There is too much politics

When people say this, they believe that the self-interest of certain people is being pursued over the common good or good of the company.

This may be deeply entrenched, soul-sucking or a symptom of too many people chasing too few opportunities. If your leaders are not shutting these instances down or are themselves playing politics to your detriment, you may want to think about moving teams or companies.

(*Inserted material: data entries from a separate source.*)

-- ==== Sys2Proof/Machine/BitLevel.lean ====
section
/-! DEFINITION. Bit-level mutation, test and population count (spec/45_bit_mutation.md). -/

namespace Sys2Proof.Machine

/-- SETBIT: set one bit in place; out of range nothing is written (rules R190, R191). -/
def execSetbit (rd : Reg) (s : State) : Result :=
  .next (s.writeBack rd (setBit s.cfg.n (s.reg rd) (amountOf s.cmd)))

/-- CLRBIT: clear one bit in place; out of range nothing is written (rules R190, R192). -/
def execClrbit (rd : Reg) (s : State) : Result :=
  .next (s.writeBack rd (clearBit s.cfg.n (s.reg rd) (amountOf s.cmd)))

/-- TGLBIT: toggle one bit in place; out of range nothing is written (rules R190, R193). -/
def execTglbit (rd : Reg) (s : State) : Result :=
  .next (s.writeBack rd (toggleBit s.cfg.n (s.reg rd) (amountOf s.cmd)))

/-- TSTBIT: one bit as a scalar 0 or 1; out of range 0 (rules R190, R194). -/
def execTstbit (rs1 : Reg) (s : State) : Result :=
  .next (s.returnScalar (truth (testBit s.cfg.n (s.reg rs1) (amountOf s.cmd))))

/-- POPCNT: the number of 1 bits (rule R195). -/
def execPopcnt (rs1 : Reg) (s : State) : Result :=
  .next (s.returnScalar (BitVec.ofNat 64 (popCount s.cfg.n (s.reg rs1))))

end Sys2Proof.Machine
end

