-- ==== Sys2Proof/Machine/Dispatch.lean ====
section
/-! DEFINITION. The meaning of each command, by its constructor. -/

namespace Sys2Proof.Machine

def exec (i : Instr) (s : State) : Host.Outcome State Fault Refusal :=
  match i with
  | .zero rd => Sys2Proof.Machine.execZero rd s
  | .fill rd imm8 => Sys2Proof.Machine.execFill rd imm8 s
  | .lda rd => Sys2Proof.Machine.execLda rd s
  | .ldp rd => Sys2Proof.Machine.execLdp rd s
  | .ldi rd sz => Sys2Proof.Machine.execLdi rd sz s
  | .mov rd rs1 => Sys2Proof.Machine.execMov rd rs1 s
  | .getb rs1 => Sys2Proof.Machine.execGetb rs1 s
  | .putb rd imm8 => Sys2Proof.Machine.execPutb rd imm8 s
  | .getbu rs1 => Sys2Proof.Machine.execGetbu rs1 s
  | .putbu rd imm8 => Sys2Proof.Machine.execPutbu rd imm8 s
  | .rda rs1 => Sys2Proof.Machine.execRda rs1 s
  | .and rd rs1 rs2 => Sys2Proof.Machine.execAnd rd rs1 rs2 s
  | .or rd rs1 rs2 => Sys2Proof.Machine.execOr rd rs1 rs2 s
  | .xor rd rs1 rs2 => Sys2Proof.Machine.execXor rd rs1 rs2 s
  | .not rd rs1 => Sys2Proof.Machine.execNot rd rs1 s
  | .cmpeq rs1 rs2 => Sys2Proof.Machine.execCmpeq rs1 rs2 s
  | .cmplt rs1 rs2 => Sys2Proof.Machine.execCmplt rs1 rs2 s
  | .shl rd rs1 => Sys2Proof.Machine.execShl rd rs1 s
  | .shr rd rs1 => Sys2Proof.Machine.execShr rd rs1 s
  | .rol rd rs1 => Sys2Proof.Machine.execRol rd rs1 s
  | .ror rd rs1 => Sys2Proof.Machine.execRor rd rs1 s
  | .setbit rd => Sys2Proof.Machine.execSetbit rd s
  | .clrbit rd => Sys2Proof.Machine.execClrbit rd s
  | .tglbit rd => Sys2Proof.Machine.execTglbit rd s
  | .tstbit rs1 => Sys2Proof.Machine.execTstbit rs1 s
  | .popcnt rs1 => Sys2Proof.Machine.execPopcnt rs1 s
  | .toint rs1 sz => Sys2Proof.Machine.execToint rs1 sz s
  | .rev rd rs1 => Sys2Proof.Machine.execRev rd rs1 s
  | .tole rd rs1 => Sys2Proof.Machine.execTole rd rs1 s
  | .tobe rd rs1 => Sys2Proof.Machine.execTobe rd rs1 s
  | .tonet rd rs1 => Sys2Proof.Machine.execTonet rd rs1 s
  | .fromle rd rs1 => Sys2Proof.Machine.execFromle rd rs1 s
  | .frombe rd rs1 => Sys2Proof.Machine.execFrombe rd rs1 s
  | .fromnet rd rs1 => Sys2Proof.Machine.execFromnet rd rs1 s
  | .toend rd rs1 ord => Sys2Proof.Machine.execToend rd rs1 ord s
  | .fromend rd rs1 ord => Sys2Proof.Machine.execFromend rd rs1 ord s
  | .normle rd => Sys2Proof.Machine.execNormle rd s
  | .normbe rd => Sys2Proof.Machine.execNormbe rd s
  | .tointe rs1 sz ord => Sys2Proof.Machine.execTointe rs1 sz ord s
  | .ldie rd sz ord => Sys2Proof.Machine.execLdie rd sz ord s

end Sys2Proof.Machine
end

You have to be politically aware and savvy, there are no two ways about it. Ever been in a meeting wherein the driver could not get past a few slides without a lot of disagreement? There’s a good chance that they weren’t organizationally aware and did not anticipate the interests of the various parties. So product managers, the earlier you can start understanding the organizational and personal undercurrents, the more you can push your ideas and projects through. You can use various techniques – like communicating in concentric circles to get buy-in from people closest to you, pre-meetings, or even anticipating certain concerns and proactively addressing those. Of course, don’t forget to ask your manager to give you air cover or help to disentangle certain hairy situations.

For product leaders, this is probably an article in itself. In general, build relationships, focus on helping other leaders and even supporting them in more “public” scenarios. If there is a tussle for territory, try to get ahead of it by advocating for the space beforehand or starting some research or work in that whitespace to become the de facto owner of that space. If your team is being blamed for something, don’t cave to the finger pointing. State the facts if the blame is undeserved. Take ownership for the miss if it is deserved – make sure it’s not a reflection on the team but a specific gap, missing process etc. Focus on how to move forward and share the changes you’ve made.

The more you can reframe politics as an essential skill as opposed to something to avoid, the more effective you will be. Also, emotionally regulate. Passionate advocacy is great, anger or irritation can be seen as a lack of control and may create negative sentiment towards you, especially in larger meetings.

Closing thoughts

  • Sometimes leaving a truly toxic manager, workplace, team is important. But in a tight job market where you don’t feel like you have the power anyway, trying to make changes to your current situation might get you a higher ROI.
  • No one is going to help you – you have to help yourself. An exaggeration, but you need to apply the 5 whys to yourself. Why are you feeling a certain way? Why is it causing you to feel that way?
  • Have a healthy distance from work. Your work is not your life. Your work does not define your identity and level of achievement. Do a good job and then shut off.